* Task to complete
Would you transcribe exactly the lines below, starting at the one that contains "let sk := edSecret big seed" and ending with the last line, both included? Leave out all other lines.

━━ Records for the task

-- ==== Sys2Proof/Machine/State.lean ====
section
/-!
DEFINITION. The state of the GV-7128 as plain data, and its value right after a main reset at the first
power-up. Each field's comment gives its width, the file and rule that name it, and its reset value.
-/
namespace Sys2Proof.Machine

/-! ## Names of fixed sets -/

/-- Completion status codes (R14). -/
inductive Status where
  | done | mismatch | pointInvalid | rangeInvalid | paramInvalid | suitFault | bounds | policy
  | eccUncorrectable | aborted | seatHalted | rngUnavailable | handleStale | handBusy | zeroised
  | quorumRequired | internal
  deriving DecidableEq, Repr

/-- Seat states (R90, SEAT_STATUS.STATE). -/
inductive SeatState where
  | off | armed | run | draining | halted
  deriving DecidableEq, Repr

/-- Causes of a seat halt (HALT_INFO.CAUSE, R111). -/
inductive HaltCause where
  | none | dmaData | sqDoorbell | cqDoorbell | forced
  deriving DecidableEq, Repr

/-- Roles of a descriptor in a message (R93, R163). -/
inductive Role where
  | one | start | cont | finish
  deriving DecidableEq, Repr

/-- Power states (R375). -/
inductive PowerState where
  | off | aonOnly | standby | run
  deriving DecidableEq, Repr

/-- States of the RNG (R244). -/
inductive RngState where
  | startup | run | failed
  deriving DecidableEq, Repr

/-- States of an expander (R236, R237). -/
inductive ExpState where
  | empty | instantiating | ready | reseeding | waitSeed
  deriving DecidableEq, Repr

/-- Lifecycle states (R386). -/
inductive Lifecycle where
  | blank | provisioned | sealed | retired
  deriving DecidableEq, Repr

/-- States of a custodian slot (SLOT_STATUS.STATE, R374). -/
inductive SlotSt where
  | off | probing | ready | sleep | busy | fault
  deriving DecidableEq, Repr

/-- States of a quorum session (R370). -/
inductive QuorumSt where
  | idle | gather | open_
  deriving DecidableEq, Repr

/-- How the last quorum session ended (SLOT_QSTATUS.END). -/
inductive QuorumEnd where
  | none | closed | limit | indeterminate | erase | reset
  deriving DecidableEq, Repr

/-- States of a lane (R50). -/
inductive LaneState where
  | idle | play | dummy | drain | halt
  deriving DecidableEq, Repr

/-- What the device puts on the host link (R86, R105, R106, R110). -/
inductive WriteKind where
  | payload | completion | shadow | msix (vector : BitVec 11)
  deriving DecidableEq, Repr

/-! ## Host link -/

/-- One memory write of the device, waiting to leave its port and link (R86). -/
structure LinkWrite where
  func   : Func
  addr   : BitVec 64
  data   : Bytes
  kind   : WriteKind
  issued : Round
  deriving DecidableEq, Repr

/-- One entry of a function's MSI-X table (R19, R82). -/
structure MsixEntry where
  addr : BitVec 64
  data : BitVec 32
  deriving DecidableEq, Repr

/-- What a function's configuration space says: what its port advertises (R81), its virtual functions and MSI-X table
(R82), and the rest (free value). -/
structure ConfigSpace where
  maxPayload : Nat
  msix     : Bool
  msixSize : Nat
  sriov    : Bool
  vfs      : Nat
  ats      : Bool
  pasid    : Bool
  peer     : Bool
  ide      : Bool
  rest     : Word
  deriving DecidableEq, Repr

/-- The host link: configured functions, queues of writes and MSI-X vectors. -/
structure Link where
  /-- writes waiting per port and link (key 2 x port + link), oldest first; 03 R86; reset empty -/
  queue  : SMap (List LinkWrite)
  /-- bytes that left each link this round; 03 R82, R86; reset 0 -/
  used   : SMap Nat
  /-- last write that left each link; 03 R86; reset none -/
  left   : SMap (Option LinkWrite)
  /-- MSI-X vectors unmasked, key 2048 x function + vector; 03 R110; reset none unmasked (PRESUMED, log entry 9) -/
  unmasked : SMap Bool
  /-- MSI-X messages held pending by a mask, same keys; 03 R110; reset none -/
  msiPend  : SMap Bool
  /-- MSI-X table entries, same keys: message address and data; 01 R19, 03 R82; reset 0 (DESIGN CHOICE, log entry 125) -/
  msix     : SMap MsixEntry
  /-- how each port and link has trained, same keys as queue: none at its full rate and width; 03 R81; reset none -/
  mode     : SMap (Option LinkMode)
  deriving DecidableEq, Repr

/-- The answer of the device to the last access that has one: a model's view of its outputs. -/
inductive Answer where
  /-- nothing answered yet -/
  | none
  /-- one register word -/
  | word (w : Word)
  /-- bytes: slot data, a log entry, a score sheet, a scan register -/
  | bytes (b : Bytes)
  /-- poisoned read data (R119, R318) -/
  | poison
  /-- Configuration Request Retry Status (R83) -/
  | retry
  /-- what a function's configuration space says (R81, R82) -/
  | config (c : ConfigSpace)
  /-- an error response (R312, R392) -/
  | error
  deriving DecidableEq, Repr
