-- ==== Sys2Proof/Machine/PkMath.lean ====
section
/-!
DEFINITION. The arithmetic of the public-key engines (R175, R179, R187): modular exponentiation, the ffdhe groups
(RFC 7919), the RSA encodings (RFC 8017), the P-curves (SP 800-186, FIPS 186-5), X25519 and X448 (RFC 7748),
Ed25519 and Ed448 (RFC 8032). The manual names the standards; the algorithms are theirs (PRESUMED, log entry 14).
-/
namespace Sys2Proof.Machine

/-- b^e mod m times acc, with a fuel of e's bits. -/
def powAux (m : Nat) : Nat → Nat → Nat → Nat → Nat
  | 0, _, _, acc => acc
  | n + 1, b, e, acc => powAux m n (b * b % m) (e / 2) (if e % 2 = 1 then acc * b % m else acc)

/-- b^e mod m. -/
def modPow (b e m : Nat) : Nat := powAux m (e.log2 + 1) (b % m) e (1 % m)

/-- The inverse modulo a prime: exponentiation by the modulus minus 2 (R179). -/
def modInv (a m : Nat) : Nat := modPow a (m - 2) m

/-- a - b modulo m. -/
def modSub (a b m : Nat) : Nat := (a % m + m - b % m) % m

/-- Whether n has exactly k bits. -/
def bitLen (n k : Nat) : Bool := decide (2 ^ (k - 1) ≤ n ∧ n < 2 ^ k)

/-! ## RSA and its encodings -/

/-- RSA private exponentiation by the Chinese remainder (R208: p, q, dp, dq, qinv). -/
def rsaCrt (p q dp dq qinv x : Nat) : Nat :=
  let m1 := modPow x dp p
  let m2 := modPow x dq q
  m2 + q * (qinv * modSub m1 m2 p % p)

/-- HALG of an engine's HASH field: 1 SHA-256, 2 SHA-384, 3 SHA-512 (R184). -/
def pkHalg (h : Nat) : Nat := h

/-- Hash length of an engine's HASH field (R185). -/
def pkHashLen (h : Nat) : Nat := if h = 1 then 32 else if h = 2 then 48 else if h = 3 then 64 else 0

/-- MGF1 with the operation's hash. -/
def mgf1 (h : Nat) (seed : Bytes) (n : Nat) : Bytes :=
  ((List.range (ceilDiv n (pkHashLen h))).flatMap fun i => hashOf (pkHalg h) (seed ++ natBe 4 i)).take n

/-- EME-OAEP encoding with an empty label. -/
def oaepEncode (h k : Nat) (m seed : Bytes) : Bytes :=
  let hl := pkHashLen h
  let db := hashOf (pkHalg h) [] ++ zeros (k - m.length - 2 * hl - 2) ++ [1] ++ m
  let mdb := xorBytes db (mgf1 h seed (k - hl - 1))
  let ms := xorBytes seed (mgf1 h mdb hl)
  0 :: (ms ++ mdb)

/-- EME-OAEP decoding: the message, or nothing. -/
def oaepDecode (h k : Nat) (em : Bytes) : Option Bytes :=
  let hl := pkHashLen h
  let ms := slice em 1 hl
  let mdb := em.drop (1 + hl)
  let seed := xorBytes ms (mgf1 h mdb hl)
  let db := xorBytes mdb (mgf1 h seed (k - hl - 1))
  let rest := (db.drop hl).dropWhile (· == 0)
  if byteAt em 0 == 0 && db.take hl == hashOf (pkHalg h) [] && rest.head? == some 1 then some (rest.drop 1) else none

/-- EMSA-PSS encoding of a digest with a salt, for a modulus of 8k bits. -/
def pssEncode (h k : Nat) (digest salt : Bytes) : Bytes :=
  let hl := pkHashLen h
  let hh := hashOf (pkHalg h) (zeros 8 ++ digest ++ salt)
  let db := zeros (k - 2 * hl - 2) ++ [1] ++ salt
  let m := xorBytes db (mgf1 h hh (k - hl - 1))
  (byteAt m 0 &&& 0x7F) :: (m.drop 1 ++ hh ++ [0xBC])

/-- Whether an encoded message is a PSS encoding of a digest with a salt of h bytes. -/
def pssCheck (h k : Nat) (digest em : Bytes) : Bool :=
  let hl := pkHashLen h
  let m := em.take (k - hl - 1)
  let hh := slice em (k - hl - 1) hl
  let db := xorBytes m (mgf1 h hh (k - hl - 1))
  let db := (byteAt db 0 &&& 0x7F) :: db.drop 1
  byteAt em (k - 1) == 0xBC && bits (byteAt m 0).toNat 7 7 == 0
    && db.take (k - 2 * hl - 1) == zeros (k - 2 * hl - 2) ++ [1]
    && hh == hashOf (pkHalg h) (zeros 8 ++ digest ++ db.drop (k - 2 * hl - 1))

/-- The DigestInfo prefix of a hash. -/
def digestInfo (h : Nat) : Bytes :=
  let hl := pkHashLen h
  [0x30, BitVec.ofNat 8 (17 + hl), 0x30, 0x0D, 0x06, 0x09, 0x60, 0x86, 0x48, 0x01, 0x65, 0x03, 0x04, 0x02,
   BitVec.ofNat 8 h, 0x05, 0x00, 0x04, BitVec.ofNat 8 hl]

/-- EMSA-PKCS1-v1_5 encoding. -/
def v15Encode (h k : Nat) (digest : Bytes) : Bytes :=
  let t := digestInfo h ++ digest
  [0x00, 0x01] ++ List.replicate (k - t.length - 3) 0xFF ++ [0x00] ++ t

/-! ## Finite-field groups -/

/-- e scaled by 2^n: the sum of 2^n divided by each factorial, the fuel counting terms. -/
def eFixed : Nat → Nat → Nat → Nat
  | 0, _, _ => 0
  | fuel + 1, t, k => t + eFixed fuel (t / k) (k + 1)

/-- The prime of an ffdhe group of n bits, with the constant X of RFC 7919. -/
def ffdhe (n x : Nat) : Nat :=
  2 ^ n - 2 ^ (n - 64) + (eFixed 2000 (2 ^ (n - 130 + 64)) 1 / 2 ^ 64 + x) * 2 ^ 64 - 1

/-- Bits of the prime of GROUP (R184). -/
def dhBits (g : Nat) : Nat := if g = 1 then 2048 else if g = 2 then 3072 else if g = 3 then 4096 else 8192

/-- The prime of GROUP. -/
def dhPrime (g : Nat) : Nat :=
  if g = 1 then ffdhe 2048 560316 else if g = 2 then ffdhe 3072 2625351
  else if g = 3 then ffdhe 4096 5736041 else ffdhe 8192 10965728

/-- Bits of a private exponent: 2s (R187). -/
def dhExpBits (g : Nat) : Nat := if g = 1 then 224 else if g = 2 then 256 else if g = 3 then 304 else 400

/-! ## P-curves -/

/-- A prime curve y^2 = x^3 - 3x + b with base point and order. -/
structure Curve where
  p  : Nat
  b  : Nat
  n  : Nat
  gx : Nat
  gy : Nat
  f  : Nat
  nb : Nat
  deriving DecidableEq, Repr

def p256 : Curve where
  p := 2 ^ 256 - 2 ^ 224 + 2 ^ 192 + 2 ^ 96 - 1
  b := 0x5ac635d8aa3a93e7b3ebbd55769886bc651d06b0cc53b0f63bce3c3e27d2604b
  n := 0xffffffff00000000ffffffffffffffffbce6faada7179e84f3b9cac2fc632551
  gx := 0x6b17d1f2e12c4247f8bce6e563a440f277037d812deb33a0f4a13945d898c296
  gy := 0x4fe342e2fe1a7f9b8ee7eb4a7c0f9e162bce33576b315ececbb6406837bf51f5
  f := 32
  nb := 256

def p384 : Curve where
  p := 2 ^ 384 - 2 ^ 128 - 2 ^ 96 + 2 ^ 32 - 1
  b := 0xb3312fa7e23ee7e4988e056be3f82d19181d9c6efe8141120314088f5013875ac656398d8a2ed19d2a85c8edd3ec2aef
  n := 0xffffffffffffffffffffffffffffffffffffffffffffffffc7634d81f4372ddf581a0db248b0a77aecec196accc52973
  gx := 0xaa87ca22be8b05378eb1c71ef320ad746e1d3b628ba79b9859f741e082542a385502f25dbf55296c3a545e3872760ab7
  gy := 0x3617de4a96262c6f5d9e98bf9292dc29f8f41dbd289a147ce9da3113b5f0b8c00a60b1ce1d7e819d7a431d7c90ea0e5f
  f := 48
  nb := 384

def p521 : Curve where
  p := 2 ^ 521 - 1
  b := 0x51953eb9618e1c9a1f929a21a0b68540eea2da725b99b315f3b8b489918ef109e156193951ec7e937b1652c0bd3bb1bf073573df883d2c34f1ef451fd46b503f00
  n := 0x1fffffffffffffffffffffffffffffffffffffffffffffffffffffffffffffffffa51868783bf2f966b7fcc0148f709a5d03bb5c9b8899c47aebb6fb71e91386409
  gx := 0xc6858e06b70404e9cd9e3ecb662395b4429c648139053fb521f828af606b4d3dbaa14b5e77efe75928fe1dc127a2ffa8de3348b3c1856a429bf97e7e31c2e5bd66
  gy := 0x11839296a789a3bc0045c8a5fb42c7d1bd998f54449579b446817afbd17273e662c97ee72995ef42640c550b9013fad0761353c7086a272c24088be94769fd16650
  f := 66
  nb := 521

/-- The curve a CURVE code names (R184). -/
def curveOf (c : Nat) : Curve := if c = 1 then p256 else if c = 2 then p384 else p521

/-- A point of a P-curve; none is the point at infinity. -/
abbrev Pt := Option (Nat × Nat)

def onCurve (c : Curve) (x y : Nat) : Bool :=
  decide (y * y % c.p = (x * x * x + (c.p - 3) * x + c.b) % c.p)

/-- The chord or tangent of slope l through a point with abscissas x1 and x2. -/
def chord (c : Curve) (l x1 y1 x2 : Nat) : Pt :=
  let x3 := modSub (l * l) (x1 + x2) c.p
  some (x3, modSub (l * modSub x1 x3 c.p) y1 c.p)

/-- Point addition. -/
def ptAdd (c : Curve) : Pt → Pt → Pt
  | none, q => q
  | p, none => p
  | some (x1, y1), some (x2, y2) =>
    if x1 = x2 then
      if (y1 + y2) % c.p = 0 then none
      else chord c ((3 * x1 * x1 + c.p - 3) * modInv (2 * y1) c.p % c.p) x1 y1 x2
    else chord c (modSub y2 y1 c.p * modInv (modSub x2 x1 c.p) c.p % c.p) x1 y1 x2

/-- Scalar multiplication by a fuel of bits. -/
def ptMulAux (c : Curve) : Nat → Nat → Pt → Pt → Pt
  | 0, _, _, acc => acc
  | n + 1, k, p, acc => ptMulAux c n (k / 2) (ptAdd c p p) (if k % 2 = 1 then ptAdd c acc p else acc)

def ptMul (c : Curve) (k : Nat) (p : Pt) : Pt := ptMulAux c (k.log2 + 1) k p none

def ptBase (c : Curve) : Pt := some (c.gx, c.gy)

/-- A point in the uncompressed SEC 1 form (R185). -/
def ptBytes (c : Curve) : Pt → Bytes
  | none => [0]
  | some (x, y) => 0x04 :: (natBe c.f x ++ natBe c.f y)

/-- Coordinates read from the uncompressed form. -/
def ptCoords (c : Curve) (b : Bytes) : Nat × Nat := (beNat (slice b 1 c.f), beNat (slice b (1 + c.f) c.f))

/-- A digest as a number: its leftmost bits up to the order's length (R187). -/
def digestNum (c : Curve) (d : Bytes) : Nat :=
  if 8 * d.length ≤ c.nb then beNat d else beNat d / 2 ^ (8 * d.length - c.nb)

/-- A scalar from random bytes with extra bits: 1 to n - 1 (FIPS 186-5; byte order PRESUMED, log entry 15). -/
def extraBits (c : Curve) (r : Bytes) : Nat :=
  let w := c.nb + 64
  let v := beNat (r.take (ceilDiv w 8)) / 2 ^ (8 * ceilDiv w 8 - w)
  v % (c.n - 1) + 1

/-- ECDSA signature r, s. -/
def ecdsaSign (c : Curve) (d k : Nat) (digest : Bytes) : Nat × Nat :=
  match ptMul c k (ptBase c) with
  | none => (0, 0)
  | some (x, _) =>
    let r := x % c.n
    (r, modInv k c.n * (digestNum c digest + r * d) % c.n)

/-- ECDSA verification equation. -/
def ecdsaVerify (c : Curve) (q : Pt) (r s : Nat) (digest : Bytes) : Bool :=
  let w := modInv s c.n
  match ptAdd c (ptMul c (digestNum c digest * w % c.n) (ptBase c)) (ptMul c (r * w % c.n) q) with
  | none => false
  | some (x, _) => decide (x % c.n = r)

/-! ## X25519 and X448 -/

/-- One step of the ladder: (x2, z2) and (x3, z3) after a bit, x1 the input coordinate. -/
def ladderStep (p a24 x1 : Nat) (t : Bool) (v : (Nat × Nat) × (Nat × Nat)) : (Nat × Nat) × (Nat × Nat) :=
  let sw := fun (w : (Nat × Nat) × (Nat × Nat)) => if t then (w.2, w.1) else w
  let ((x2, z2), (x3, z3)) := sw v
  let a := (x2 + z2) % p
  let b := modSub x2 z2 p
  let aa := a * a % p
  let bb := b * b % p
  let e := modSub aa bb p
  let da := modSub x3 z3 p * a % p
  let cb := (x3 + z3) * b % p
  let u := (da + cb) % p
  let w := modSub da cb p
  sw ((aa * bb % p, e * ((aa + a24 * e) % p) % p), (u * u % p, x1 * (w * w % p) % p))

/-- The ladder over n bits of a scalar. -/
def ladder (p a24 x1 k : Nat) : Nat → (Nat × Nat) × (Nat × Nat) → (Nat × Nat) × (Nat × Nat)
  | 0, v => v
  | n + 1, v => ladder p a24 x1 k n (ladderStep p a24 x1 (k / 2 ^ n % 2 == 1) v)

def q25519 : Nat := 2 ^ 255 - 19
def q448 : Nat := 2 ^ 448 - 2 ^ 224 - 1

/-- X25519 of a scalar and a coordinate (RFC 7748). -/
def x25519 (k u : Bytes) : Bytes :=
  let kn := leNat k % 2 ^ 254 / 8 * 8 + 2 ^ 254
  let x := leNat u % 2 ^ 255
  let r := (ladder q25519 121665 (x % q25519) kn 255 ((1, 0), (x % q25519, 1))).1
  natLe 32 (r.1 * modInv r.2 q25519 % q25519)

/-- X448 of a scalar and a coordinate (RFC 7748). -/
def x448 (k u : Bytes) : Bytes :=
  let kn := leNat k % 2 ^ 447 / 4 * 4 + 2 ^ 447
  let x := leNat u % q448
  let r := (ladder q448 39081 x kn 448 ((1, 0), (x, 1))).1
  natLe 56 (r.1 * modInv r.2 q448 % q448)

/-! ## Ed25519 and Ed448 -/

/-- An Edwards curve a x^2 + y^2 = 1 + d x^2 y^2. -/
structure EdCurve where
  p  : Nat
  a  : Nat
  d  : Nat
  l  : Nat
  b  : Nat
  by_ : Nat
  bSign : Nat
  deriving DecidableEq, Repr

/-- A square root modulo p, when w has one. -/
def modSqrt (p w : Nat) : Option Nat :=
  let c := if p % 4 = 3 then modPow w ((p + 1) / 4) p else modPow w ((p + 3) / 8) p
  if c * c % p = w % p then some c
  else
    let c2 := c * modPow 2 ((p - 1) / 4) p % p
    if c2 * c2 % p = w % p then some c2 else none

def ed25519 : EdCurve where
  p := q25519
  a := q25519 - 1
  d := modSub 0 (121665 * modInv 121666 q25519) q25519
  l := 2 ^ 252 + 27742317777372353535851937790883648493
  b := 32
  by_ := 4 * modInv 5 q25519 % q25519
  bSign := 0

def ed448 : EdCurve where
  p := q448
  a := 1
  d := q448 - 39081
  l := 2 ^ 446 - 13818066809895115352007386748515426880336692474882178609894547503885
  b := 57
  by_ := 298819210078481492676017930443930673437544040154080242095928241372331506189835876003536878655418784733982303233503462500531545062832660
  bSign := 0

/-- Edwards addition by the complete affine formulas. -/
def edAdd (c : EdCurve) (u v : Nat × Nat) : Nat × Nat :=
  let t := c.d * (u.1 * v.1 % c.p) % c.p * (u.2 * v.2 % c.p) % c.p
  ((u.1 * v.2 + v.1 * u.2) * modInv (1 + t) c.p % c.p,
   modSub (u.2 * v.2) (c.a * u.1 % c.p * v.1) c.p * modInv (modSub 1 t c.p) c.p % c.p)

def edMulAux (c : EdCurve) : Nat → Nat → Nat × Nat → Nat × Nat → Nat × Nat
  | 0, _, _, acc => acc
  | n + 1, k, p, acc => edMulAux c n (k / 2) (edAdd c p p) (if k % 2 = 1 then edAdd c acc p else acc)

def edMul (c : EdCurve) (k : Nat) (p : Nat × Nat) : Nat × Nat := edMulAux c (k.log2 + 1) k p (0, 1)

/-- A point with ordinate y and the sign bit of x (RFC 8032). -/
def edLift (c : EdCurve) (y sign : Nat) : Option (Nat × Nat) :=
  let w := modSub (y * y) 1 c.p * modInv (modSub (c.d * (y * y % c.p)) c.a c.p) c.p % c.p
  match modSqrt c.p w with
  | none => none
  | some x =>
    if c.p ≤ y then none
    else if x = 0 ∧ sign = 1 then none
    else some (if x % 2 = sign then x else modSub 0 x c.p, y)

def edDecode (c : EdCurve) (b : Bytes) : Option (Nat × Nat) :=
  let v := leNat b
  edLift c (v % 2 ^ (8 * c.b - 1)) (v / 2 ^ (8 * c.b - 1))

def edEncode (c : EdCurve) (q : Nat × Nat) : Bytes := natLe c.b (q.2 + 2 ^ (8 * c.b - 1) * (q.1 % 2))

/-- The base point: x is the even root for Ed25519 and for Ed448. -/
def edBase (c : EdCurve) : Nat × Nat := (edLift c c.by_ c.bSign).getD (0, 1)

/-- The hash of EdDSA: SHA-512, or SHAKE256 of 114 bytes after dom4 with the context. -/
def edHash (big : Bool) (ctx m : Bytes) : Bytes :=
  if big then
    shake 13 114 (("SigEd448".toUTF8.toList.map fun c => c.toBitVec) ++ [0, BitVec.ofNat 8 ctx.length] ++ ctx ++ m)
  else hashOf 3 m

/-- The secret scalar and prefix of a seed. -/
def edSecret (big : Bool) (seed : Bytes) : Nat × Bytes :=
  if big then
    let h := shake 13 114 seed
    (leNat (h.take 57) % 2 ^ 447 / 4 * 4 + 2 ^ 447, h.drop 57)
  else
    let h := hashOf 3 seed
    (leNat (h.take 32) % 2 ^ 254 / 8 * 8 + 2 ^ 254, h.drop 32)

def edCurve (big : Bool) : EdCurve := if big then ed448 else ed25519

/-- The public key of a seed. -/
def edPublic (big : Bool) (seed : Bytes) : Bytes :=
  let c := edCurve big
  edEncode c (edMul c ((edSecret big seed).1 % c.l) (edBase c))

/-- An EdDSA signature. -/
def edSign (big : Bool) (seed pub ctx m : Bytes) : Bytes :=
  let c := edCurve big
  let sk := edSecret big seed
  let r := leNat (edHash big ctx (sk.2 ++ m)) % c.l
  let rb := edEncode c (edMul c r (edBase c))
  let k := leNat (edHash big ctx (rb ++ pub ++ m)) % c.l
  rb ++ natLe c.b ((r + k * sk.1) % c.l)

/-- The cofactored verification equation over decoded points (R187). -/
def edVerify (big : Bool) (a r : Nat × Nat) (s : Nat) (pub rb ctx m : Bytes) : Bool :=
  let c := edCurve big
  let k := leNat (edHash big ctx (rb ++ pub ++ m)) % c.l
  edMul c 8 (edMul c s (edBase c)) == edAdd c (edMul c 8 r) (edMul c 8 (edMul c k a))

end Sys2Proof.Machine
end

━━━━

* Written solution
  let sk := edSecret big seed
  let r := leNat (edHash big ctx (sk.2 ++ m)) % c.l
  let rb := edEncode c (edMul c r (edBase c))
  let k := leNat (edHash big ctx (rb ++ pub ++ m)) % c.l
  rb ++ natLe c.b ((r + k * sk.1) % c.l)

/-- The cofactored verification equation over decoded points (R187). -/
def edVerify (big : Bool) (a r : Nat × Nat) (s : Nat) (pub rb ctx m : Bytes) : Bool :=
  let c := edCurve big
  let k := leNat (edHash big ctx (rb ++ pub ++ m)) % c.l
  edMul c 8 (edMul c s (edBase c)) == edAdd c (edMul c 8 r) (edMul c 8 (edMul c k a))

end Sys2Proof.Machine
end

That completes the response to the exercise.